*Exercise aim*
Show all lines below holding the string "trained".

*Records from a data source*
◇ ◇ ◇ ◇ ◇

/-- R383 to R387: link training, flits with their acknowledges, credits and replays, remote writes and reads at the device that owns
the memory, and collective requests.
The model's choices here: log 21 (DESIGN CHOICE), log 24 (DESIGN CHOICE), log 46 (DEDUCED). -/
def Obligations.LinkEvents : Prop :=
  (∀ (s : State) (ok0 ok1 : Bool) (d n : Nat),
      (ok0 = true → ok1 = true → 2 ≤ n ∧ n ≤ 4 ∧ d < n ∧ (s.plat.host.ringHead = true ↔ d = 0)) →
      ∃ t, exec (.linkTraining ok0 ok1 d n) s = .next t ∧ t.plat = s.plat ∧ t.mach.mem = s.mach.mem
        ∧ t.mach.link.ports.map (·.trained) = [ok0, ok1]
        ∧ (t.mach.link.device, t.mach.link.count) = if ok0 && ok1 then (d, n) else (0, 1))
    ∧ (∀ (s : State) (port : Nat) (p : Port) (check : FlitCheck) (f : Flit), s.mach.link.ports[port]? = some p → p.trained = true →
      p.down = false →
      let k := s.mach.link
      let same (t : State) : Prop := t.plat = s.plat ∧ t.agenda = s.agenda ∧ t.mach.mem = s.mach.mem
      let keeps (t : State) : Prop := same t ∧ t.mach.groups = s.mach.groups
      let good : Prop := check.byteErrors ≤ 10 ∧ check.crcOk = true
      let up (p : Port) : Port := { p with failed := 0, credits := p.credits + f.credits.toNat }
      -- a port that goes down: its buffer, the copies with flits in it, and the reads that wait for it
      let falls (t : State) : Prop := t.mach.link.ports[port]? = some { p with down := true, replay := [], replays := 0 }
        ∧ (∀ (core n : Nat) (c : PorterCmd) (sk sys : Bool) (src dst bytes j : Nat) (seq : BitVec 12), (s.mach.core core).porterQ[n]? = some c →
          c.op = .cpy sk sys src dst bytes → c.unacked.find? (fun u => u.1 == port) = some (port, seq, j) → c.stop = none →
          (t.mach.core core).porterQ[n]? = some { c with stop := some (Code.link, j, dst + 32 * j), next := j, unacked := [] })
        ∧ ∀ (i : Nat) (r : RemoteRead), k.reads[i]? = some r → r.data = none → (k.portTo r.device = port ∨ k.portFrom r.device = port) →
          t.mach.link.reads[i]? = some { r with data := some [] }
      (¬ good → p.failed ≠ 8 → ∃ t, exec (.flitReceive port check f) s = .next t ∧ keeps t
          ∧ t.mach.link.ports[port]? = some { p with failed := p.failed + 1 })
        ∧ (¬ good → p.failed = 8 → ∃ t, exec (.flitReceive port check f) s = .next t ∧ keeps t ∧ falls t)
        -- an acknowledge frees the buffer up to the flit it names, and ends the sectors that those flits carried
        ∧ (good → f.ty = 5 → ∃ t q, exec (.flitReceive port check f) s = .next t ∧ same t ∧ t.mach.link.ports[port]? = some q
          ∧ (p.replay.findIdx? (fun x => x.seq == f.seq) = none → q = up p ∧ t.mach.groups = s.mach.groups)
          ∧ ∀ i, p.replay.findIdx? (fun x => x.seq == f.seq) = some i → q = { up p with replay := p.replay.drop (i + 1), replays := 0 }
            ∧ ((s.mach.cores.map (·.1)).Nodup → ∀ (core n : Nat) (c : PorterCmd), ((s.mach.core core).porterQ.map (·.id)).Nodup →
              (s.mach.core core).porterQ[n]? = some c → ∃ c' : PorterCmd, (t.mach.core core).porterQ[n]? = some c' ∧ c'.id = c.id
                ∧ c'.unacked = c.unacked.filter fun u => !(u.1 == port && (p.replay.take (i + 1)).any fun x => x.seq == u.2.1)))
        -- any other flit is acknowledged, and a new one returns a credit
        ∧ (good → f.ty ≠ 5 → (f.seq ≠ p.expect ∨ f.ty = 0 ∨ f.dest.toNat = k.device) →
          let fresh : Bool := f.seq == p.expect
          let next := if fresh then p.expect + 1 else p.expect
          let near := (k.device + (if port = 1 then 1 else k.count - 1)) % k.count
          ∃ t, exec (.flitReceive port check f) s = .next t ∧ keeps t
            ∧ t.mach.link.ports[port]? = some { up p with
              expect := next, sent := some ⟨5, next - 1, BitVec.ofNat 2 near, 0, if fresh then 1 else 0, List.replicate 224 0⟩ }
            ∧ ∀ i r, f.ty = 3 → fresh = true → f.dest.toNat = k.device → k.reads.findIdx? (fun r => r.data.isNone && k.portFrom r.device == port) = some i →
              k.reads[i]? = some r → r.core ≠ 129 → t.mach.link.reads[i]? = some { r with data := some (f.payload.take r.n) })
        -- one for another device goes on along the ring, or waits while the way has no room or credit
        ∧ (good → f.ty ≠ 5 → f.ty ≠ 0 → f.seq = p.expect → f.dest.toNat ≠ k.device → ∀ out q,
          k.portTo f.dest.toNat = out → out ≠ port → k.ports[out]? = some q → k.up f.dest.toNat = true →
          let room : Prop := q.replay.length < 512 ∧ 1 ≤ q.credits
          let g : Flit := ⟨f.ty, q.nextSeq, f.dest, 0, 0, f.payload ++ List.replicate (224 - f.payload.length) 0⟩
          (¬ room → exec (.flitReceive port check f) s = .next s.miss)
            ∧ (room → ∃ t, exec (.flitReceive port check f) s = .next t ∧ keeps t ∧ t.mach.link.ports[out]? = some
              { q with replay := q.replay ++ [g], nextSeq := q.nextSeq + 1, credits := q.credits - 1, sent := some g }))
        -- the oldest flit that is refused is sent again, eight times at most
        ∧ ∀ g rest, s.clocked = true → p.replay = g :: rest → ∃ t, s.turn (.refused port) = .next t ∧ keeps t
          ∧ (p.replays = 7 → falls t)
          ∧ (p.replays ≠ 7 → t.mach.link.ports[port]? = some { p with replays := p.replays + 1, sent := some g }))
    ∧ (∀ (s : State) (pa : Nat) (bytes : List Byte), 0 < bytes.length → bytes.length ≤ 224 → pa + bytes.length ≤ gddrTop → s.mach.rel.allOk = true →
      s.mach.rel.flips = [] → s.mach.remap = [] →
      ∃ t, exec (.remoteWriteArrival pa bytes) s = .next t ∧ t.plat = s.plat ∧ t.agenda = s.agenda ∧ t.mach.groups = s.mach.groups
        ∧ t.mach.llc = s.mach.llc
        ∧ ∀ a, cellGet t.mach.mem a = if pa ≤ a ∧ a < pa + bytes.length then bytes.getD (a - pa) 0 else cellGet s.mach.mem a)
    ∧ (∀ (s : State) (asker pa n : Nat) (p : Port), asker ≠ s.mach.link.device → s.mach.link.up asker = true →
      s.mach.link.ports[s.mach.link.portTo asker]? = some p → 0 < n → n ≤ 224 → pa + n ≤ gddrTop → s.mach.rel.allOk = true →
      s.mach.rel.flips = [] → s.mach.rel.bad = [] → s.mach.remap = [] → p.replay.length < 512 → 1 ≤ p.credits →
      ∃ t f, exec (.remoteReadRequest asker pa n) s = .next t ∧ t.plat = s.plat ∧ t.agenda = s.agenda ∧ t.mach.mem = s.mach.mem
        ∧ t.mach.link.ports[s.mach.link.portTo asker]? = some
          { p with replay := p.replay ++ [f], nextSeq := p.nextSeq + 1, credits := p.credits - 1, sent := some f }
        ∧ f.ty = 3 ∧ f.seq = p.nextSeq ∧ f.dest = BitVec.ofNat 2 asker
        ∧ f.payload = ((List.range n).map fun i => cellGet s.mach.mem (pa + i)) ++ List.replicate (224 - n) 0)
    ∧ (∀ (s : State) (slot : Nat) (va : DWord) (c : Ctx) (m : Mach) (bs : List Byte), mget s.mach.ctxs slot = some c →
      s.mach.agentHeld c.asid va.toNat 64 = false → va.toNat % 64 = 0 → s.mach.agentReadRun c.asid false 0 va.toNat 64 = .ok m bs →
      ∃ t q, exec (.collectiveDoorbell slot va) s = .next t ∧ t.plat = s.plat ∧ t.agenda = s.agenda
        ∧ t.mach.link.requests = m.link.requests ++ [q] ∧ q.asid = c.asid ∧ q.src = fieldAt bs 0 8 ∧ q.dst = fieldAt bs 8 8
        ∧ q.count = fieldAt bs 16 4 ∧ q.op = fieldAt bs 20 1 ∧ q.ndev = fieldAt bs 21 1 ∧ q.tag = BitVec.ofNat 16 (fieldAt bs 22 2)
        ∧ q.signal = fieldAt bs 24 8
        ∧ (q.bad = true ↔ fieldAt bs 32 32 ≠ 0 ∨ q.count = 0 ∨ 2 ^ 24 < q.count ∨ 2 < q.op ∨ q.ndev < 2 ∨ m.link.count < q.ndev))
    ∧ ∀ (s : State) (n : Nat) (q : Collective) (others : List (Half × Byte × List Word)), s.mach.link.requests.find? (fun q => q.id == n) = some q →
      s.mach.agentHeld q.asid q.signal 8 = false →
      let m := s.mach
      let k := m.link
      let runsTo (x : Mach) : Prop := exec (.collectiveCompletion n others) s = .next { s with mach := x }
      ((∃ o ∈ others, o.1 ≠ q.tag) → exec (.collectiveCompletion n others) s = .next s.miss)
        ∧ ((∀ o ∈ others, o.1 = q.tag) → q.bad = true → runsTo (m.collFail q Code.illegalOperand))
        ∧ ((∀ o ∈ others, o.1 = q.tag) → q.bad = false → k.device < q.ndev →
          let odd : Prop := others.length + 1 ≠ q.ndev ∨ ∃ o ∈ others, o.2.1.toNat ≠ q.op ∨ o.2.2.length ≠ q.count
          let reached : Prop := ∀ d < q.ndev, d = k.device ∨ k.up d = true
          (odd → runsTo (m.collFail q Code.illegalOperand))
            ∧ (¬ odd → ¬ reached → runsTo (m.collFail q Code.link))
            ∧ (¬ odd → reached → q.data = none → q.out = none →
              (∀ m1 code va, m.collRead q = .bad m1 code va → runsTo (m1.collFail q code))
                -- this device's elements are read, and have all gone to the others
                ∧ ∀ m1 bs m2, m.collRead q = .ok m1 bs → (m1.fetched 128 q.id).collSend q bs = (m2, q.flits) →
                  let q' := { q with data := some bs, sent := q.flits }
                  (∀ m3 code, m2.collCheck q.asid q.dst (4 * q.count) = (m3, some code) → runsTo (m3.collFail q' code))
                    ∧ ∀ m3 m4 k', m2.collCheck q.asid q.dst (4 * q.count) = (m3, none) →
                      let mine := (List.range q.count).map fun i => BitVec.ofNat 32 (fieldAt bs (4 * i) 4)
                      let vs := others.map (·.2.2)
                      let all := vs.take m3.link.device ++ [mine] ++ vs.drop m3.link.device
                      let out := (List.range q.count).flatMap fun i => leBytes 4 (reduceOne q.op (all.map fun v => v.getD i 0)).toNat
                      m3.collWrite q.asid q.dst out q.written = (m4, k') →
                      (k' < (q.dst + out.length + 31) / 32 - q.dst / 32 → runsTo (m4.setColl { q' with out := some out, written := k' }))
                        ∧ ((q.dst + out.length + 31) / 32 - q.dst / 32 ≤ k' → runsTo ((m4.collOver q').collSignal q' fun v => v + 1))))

◇ ◇ ◇ ◇ ◇

*Final answer*
        ∧ t.mach.link.ports.map (·.trained) = [ok0, ok1]
    ∧ (∀ (s : State) (port : Nat) (p : Port) (check : FlitCheck) (f : Flit), s.mach.link.ports[port]? = some p → p.trained = true →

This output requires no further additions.